13 Apr 2022
By Stuart Patrick, Chief Executive of Glasgow Chamber of Commerce
With the Scottish Government’s very last legal restriction on mask wearing in public places due to be lifted next week, it will feel like the time for businesses to move on from two years of coronavirus disruption. It won’t be that easy, even in the absence of any future new variants, as we live with the lasting legacies of the pandemic. For most firms the main challenges are adapting to hybrid working patterns, handling high levels of sickness and finding new employees in a labour market much tighter than anyone was predicting back in March 2020. Some of our airports and airlines have been very clearly struggling with staffing as travel demand soars over the Easter break. For many other businesses the legacies are much more threatening and much less visible.
The Bank of England warned back in November that a third of small independent businesses had become highly indebted, double the rate prevailing before the pandemic. High debt is defined as those businesses with lending at more than 10 times their available cash balances. The Bank was also warning of a likely increase in the incidence of company collapse and that was before the impact of the Omicron variant and with much more limited government financial support available.
It is often said that the year coming out of a recession is the most difficult as trade grows but cash levels haven’t recovered enough to cope with the extra working capital needed to buy more stock and rebuild staffing numbers. How much more challenging must it be for those stretched businesses when they also have to deal with genuinely dramatic increases in energy, shipping, construction and food costs to name but a few. Small businesses have nothing like the negotiating power of the larger corporates and cannot always raise their prices to cover all those costs. Recent British Chambers of Commerce survey results confirmed that whilst three quarters of Chamber members - both large and small - were indeed increasing prices, no less than 44% of firms were also having to accept lower margins.
It is still too early to tell whether that pressure will turn into a wave of business failures. Figures from the Accountant in Bankruptcy show in Scotland there was a significant dip during the worst of the pandemic when financial support and protections against insolvency proceedings were both in operation, but the rate of failure has since been creeping back up to the pre-pandemic level.
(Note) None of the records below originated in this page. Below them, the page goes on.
-- ==== Sys2Proof/Config.lean ====
section
/-! DEFINITION. The named parameters of 00_scope.md R8, each fixed for one run, and the one free value of the
model: the byte the data-bus collaborator answers (20_memory.md R63). -/

namespace Sys2Proof

/-- INC8_Z_SOURCE (R8, 92_eei_decisions.md D3): what Z of the 8-bit `inc` and `dec` tests. -/
inductive ZSource where
  /-- The updated 8-bit register alone; the default. -/
  | half
  /-- The whole pair the register is a half of; the source's reference behaviour. -/
  | pair
  deriving DecidableEq, Repr

/-- CYCLE_WIDTH (R8, 10_state.md R36, D11): the width of the cycle counter. -/
inductive CycleWidth where
  /-- A natural number that never overflows; the default. -/
  | unbounded
  /-- Every write of CYC is reduced mod 2^width. -/
  | bits (width : Nat)
  deriving DecidableEq, Repr

/-- BUS (R8): the collaborator behind the data-bus port. -/
inductive BusModel where
  /-- Any byte per read, independent of earlier writes (20_memory.md R63, D8); the default. -/
  | anyByte
  /-- The flat test bus of D19: a read returns the last byte written at the address. A harness assumption of the
  spec, chosen by the platform and never by the core. -/
  | flat
  deriving DecidableEq, Repr

/-- The parameters of R8 that stay fixed for one run. PROG is a field of State and INIT_PC an argument of the
reset. DESIGN CHOICE (log 3): they stand in State, so that a statement over every state holds for each value. -/
structure Params where
  jrDispSigned : Bool
  inc8ZSource  : ZSource
  cycleWidth   : CycleWidth
  bus          : BusModel
  deriving DecidableEq, Repr

/-- The defaults of R8. -/
def Params.default : Params :=
  { jrDispSigned := true, inc8ZSource := .half, cycleWidth := .unbounded, bus := .anyByte }

/-- One transaction on the data-bus port (10_state.md R53): an address and the byte that moved. -/
inductive BusEvent where
  | read (addr : Word) (value : Byte)
  | write (addr : Word) (value : Byte)
  deriving DecidableEq, Repr

/-- FREE VALUE (20_memory.md R63, D8; log 5): the byte an open collaborator answers to a read. It may depend on how
many answers were drawn before, on every transaction so far and on the address; nothing constrains it. -/
opaque Config.busAnswer (draw : Nat) (history : List BusEvent) (addr : Word) : Byte

end Sys2Proof
end

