-- ==== Sys2Proof/Machine/Flags.lean ====
section
/-! DEFINITION. The flag unit (41_alu_flags.md R143, R150; 10_state.md R26). -/

namespace Sys2Proof.Machine

/-- Z, bit 7 of F (R26). -/
def State.flagZ (s : State) : Bool := s.f.getLsbD 7

/-- N, bit 6 of F. -/
def State.flagN (s : State) : Bool := s.f.getLsbD 6

/-- HF, bit 5 of F. -/
def State.flagH (s : State) : Bool := s.f.getLsbD 5

/-- CF, bit 4 of F. -/
def State.flagC (s : State) : Bool := s.f.getLsbD 4

/-- The value a flag-writing instruction writes to F: the four flags, and bits 3..0 zero (R150). -/
def packFlags (z n h c : Bool) : Byte :=
  (bitByte z <<< 7) ||| (bitByte n <<< 6) ||| (bitByte h <<< 5) ||| (bitByte c <<< 4)

/-- A flag-writing instruction writes F as one 8-bit value (R150). -/
def State.writeFlags (s : State) (z n h c : Bool) : State := { s with f := packFlags z n h c }

/-- Z8 (R143), on the state in which `res` is written to `r` already. -/
def State.z8 (s : State) (r : Reg8) (res : Byte) : Bool :=
  match s.params.inc8ZSource with
  | .half => res == 0
  | .pair => res == 0 && s.readR8 r.other == 0

end Sys2Proof.Machine
end

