-- ==== Sys2Proof/Machine/Core.lean ====
section
/-! DEFINITION. The core as the host's interface takes it. -/

def Sys2Proof.core : Host.Core :=
  { State := Sys2Proof.Machine.State, Fault := Sys2Proof.Machine.Fault, Refusal := Sys2Proof.Machine.Refusal, step := Sys2Proof.Machine.step, reset := Sys2Proof.Machine.State.reset }
end

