/-- A taken jump with displacement byte 0x00 only charges its cycles. -/
theorem takeJump_zero {s : State} (hwidth : s.params.cycleWidth = .unbounded) :
    s.takeJump 0x00 = { s with cyc := s.cyc + 12 } := by
  rw [takeJump_eq, jrDisplacement_zero, add_zero, cycAfter_of_unbounded hwidth]

theorem step_of_selfJump {s : State} (hrun : s.run = .running) (hwidth : s.params.cycleWidth = .unbounded)
    (hself : s.AtSelfJump) : step s = .next { s with cyc := s.cyc + 12 } := by
  rw [← takeJump_zero hwidth]
  obtain hjr | ⟨hjrNz, hz⟩ := hself
  · rw [step_of_bytesAt (i := .jrR8 0x00) hrun hjr, execJrR8_next]
  · rw [step_of_bytesAt (i := .jrNzR8 0x00) hrun hjrNz, execJrNzR8_next, hz, if_neg Bool.false_ne_true]

/-- Settles O50: by induction on the number of steps; after each one the core is at the same jump, 12 cycles later. -/
theorem selfJumpLoopsForever : Obligations.SelfJumpLoopsForever := by
  intro s k hrun hwidth (hself : s.AtSelfJump)
  induction k generalizing s with
  | zero => rfl
  | succ k ih =>
    have hnext : State.AtSelfJump { s with cyc := s.cyc + 12 } := hself
    rw [core_run_next (step_of_selfJump hrun hwidth hself), ih { s with cyc := s.cyc + 12 } hrun hwidth hnext,
      Nat.add_assoc, Nat.add_comm 12, Nat.mul_succ]

end Sys2Proof.Machine
end
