-- ==== Sys2Proof/Machine/Pseudocode.lean ====
section
/-! DEFINITION. The pseudocode of files 41_ to 46_ of spec/ written out as effects (spec/00_scope.md R8, spec/30_encoding.md R75), one for each
instruction. The step runs `exec`; a statement says that the two are one function. -/

namespace Sys2Proof

/-- `v <- imm16() ; pair[P] <- v` (R120 to R122). -/
def loadPairEffect (p : Pair) : Effect := .andThen .imm16 (.andThen (.setPair p (.slot 0)) .done)

/-- `v <- imm16() ; sp <- v` (R123). -/
def loadSpEffect : Effect := .andThen .imm16 (.andThen (.setSp (.slot 0)) .done)

/-- `MemWrite(pair[P], 1, reg[A])` (R131, R132). -/
def storeEffect (p : Pair) : Effect := .andThen (.writeByte (.pair p) (.reg .a)) .done

/-- `a <- pair[HL] ; MemWrite(a, 1, reg[A]) ; pair[HL] <- (a + k) mod 65536` (R133, R134). -/
def storeStepEffect (k : Int) : Effect :=
  .andThen (.bind (.pair .hl)) (.andThen (.writeByte (.slot 0) (.reg .a))
    (.andThen (.setPair .hl (.mod (.add (.slot 0) (.const k)) (.const 65536))) .done))

/-- `XorEffect(r)` (R140). -/
def xorEffectOf (r : Reg8) : Effect :=
  .andThen (.bind (.xor (.reg .a) (.reg r))) (.andThen (.setReg .a (.slot 0)) (.andThen (.setFlag .z (.eq (.slot 0) (.const 0)))
    (.andThen (.setFlag .n (.const 0)) (.andThen (.setFlag .h (.const 0)) (.andThen (.setFlag .c (.const 0)) .done)))))

/-- `BitEffect(b, r)` (R150); `reg[r][b]` is the quotient by 2^b modulo 2. -/
def bitEffectOf (b : Nat) (r : Reg8) : Effect :=
  .andThen (.bind (.mod (.div (.reg r) (.const (2 ^ b))) (.const 2))) (.andThen (.setFlag .z (.eq (.slot 0) (.const 0)))
    (.andThen (.setFlag .n (.const 0)) (.andThen (.setFlag .h (.const 1)) .done)))

/-- `d <- imm8() ; if flag[Z] = 0: pc <- (pc + sext_16(d)) mod 65536` (R160). -/
def jumpRelativeEffect : Effect :=
  .andThen .imm8 (.branch (.flag .z) .done
    (.andThen (.setPc (.sub (.add .pc (.slot 0)) (.mul (.const 256) (.lt (.const 127) (.slot 0))))) .done))

/-- `t <- MemRead(pc, 2) ; pc <- t` (R161). -/
def jumpEffect : Effect := .andThen (.readWord .pc) (.andThen (.setPc (.slot 0)) .done)

/-- The pseudocode of an instruction. -/
def Instr.pseudocode : Instr → Effect
  | .nop => .done
  | .ldBcNn _ => loadPairEffect .bc
  | .ldDeNn _ => loadPairEffect .de
  | .ldHlNn _ => loadPairEffect .hl
  | .ldSpNn _ => loadSpEffect
  | .ldIndBcA => storeEffect .bc
  | .ldIndDeA => storeEffect .de
  | .ldIndHlIncA => storeStepEffect 1
  | .ldIndHlDecA => storeStepEffect 65535
  | .jrNzR8 _ => jumpRelativeEffect
  | .jpA16 _ => jumpEffect
  | .xorB => xorEffectOf .b
  | .xorC => xorEffectOf .c
  | .xorD => xorEffectOf .d
  | .xorE => xorEffectOf .e
  | .xorH => xorEffectOf .h
  | .xorL => xorEffectOf .l
  | .xorA => xorEffectOf .a
  | .bit0B => bitEffectOf 0 .b
  | .bit0C => bitEffectOf 0 .c
  | .bit0D => bitEffectOf 0 .d
  | .bit0E => bitEffectOf 0 .e
  | .bit0H => bitEffectOf 0 .h
  | .bit0L => bitEffectOf 0 .l
  | .bit0A => bitEffectOf 0 .a
  | .bit1B => bitEffectOf 1 .b
  | .bit1C => bitEffectOf 1 .c
  | .bit1D => bitEffectOf 1 .d
  | .bit1E => bitEffectOf 1 .e
  | .bit1H => bitEffectOf 1 .h
  | .bit1L => bitEffectOf 1 .l
  | .bit1A => bitEffectOf 1 .a
  | .bit2B => bitEffectOf 2 .b
  | .bit2C => bitEffectOf 2 .c
  | .bit2D => bitEffectOf 2 .d
  | .bit2E => bitEffectOf 2 .e
  | .bit2H => bitEffectOf 2 .h
  | .bit2L => bitEffectOf 2 .l
  | .bit2A => bitEffectOf 2 .a
  | .bit3B => bitEffectOf 3 .b
  | .bit3C => bitEffectOf 3 .c
  | .bit3D => bitEffectOf 3 .d
  | .bit3E => bitEffectOf 3 .e
  | .bit3H => bitEffectOf 3 .h
  | .bit3L => bitEffectOf 3 .l
  | .bit3A => bitEffectOf 3 .a
  | .bit4B => bitEffectOf 4 .b
  | .bit4C => bitEffectOf 4 .c
  | .bit4D => bitEffectOf 4 .d
  | .bit4E => bitEffectOf 4 .e
  | .bit4H => bitEffectOf 4 .h
  | .bit4L => bitEffectOf 4 .l
  | .bit4A => bitEffectOf 4 .a
  | .bit5B => bitEffectOf 5 .b
  | .bit5C => bitEffectOf 5 .c
  | .bit5D => bitEffectOf 5 .d
  | .bit5E => bitEffectOf 5 .e
  | .bit5H => bitEffectOf 5 .h
  | .bit5L => bitEffectOf 5 .l
  | .bit5A => bitEffectOf 5 .a
  | .bit6B => bitEffectOf 6 .b
  | .bit6C => bitEffectOf 6 .c
  | .bit6D => bitEffectOf 6 .d
  | .bit6E => bitEffectOf 6 .e
  | .bit6H => bitEffectOf 6 .h
  | .bit6L => bitEffectOf 6 .l
  | .bit6A => bitEffectOf 6 .a
  | .bit7B => bitEffectOf 7 .b
  | .bit7C => bitEffectOf 7 .c
  | .bit7D => bitEffectOf 7 .d
  | .bit7E => bitEffectOf 7 .e
  | .bit7H => bitEffectOf 7 .h
  | .bit7L => bitEffectOf 7 .l
  | .bit7A => bitEffectOf 7 .a

end Sys2Proof
end

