-- ==== Sys2Proof/Laws/Decode.lean ====
section
/-! SUPPORT. Bytes of a word, lookup after registration, and the decoder on a sequence long enough to hold any instruction. -/

namespace Sys2Proof

@[simp] theorem wordOf_high_low (v : Word) : wordOf (highByte v) (lowByte v) = v :=
  BitVec.extractLsb'_append_extractLsb'

@[simp] theorem highByte_wordOf (hi lo : Byte) : highByte (wordOf hi lo) = hi := by
  rw [highByte, wordOf, BitVec.extractLsb'_append_eq_left]

@[simp] theorem lowByte_wordOf (hi lo : Byte) : lowByte (wordOf hi lo) = lo := by
  rw [lowByte, wordOf, BitVec.extractLsb'_append_eq_right]

theorem wordOf_toNat (hi lo : Byte) : (wordOf hi lo).toNat = hi.toNat * 256 + lo.toNat := by
  have := lo.isLt
  rw [wordOf, BitVec.toNat_append, Nat.shiftLeft_eq, Nat.mul_comm, ← Nat.two_pow_add_eq_or_of_lt this]

theorem hasKey_iff {r : TableRow} {bank : Bank} {opcode : Byte} :
    r.hasKey bank opcode = true ↔ r.bank = bank ∧ r.opcode = opcode := by
  simp [TableRow.hasKey]

/-- An entry that lookup finds stands in the table under the key. -/
theorem lookup_some {t : OpcodeTable} {bank : Bank} {opcode : Byte} {row : TableRow}
    (h : lookup t bank opcode = some row) : row ∈ t ∧ row.bank = bank ∧ row.opcode = opcode := by
  have hk : row.hasKey bank opcode = true := by simpa using List.find?_some h
  exact ⟨List.mem_of_find?_eq_some h, hasKey_iff.1 hk⟩

/-- No instruction reads more than two immediate bytes (R73). -/
theorem operandBytes_le (i : Instr) : i.operandBytes ≤ 2 := by
  cases i <;> simp [Instr.operandBytes]

/-- With two more bytes at hand, decoding the immediate never runs out of bytes. -/
theorem decodeOperand_two (i : Instr) (lo hi : Byte) (rest : List Byte) :
    ∃ rest', decodeOperand i (lo :: hi :: rest) = .ok (i.withOperand lo hi, rest') := by
  cases i <;> exact ⟨_, rfl⟩

/-- The decoder on four bytes or more: lookup decides, the list never runs out (R73). -/
theorem decodeWith_four (t : OpcodeTable) (b0 b1 b2 b3 : Byte) (rest : List Byte) :
    match prefixBank b0 with
    | none =>
      match lookup t .default b0 with
      | none => decodeWith t (b0 :: b1 :: b2 :: b3 :: rest) = .error (.unassigned .default b0)
      | some row =>
        match row.effect with
        | .instr i => ∃ r, decodeWith t (b0 :: b1 :: b2 :: b3 :: rest) = .ok (i.withOperand b1 b2, r)
        | .written _ => decodeWith t (b0 :: b1 :: b2 :: b3 :: rest) = .error (.otherEffect .default b0)
    | some bank =>
      match lookup t bank b1 with
      | none => decodeWith t (b0 :: b1 :: b2 :: b3 :: rest) = .error (.unassigned bank b1)
      | some row =>
        match row.effect with
        | .instr i => ∃ r, decodeWith t (b0 :: b1 :: b2 :: b3 :: rest) = .ok (i.withOperand b2 b3, r)
        | .written _ => decodeWith t (b0 :: b1 :: b2 :: b3 :: rest) = .error (.otherEffect bank b1) := by
  cases hp : prefixBank b0 with
  | none =>
    cases hl : lookup t .default b0 with
    | none => simp [decodeWith, hp, decodeIn, hl]
    | some row =>
      cases he : row.effect with
      | instr i => simpa [decodeWith, hp, decodeIn, hl, he] using decodeOperand_two i b1 b2 (b3 :: rest)
      | written e => simp [decodeWith, hp, decodeIn, hl, he]
  | some bank =>
    cases hl : lookup t bank b1 with
    | none => simp [decodeWith, hp, decodeIn, hl]
    | some row =>
      cases he : row.effect with
      | instr i => simpa [decodeWith, hp, decodeIn, hl, he] using decodeOperand_two i b2 b3 rest
      | written e => simp [decodeWith, hp, decodeIn, hl, he]

/-- Lookup after registration (R74). -/
theorem lookup_filter (t : OpcodeTable) (row : TableRow) {bank : Bank} {opcode : Byte}
    (h : ¬(row.bank = bank ∧ row.opcode = opcode)) :
    lookup (t.filter (fun r => !r.hasKey row.bank row.opcode)) bank opcode = lookup t bank opcode := by
  induction t with
  | nil => rfl
  | cons q t ih =>
    simp only [lookup] at ih ⊢
    by_cases hq : q.hasKey bank opcode = true
    · have : q.hasKey row.bank row.opcode = false := by
        by_contra hne
        obtain ⟨h1, h2⟩ := hasKey_iff.1 hq
        obtain ⟨h3, h4⟩ := hasKey_iff.1 (by simpa using hne)
        exact h ⟨h3 ▸ h1, h4 ▸ h2⟩
      simp [this, hq]
    · cases hf : q.hasKey row.bank row.opcode <;> simp [hf, hq, ih]

end Sys2Proof
end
One major hurdle remains ahead for many of those indebted businesses with rates relief finishing in Scotland at the end of June.
It was very disappointing that the recent Scottish Retail Strategy rejected any further action on business rates arguing that the recommendations of the pre-pandemic Barclay Review should be bedded in first. Businesses are told they must adapt to the changes the pandemic has caused in consumer habits and the rise in hybrid working expectations, so one might hope for equal flexibility in the rates system.
The document also reminded us that ‘over £4.5billion has been provided by the Scottish Government to help businesses come through this difficult trading period’. I rather wish the government would stop making that point. The support was always welcome but it was only necessary because governments decided to use unprecedented powers to restrict and close business operations. Financial support received under these conditions feels rather different to the more normal investment governments make in economic development. Businesses also repeatedly reminded governments that the support offered very rarely, if ever, fully covered business costs such as rents, insurances, staff pension contributions and equipment leases. Businesses were left to cover those costs out of dwindling reserves or by taking on all that extra lending that the Bank of England has described.
Small independent businesses make a distinctive and valuable contribution to our community and they deserve to be a priority for economic policy even after the pandemic restrictions are gone.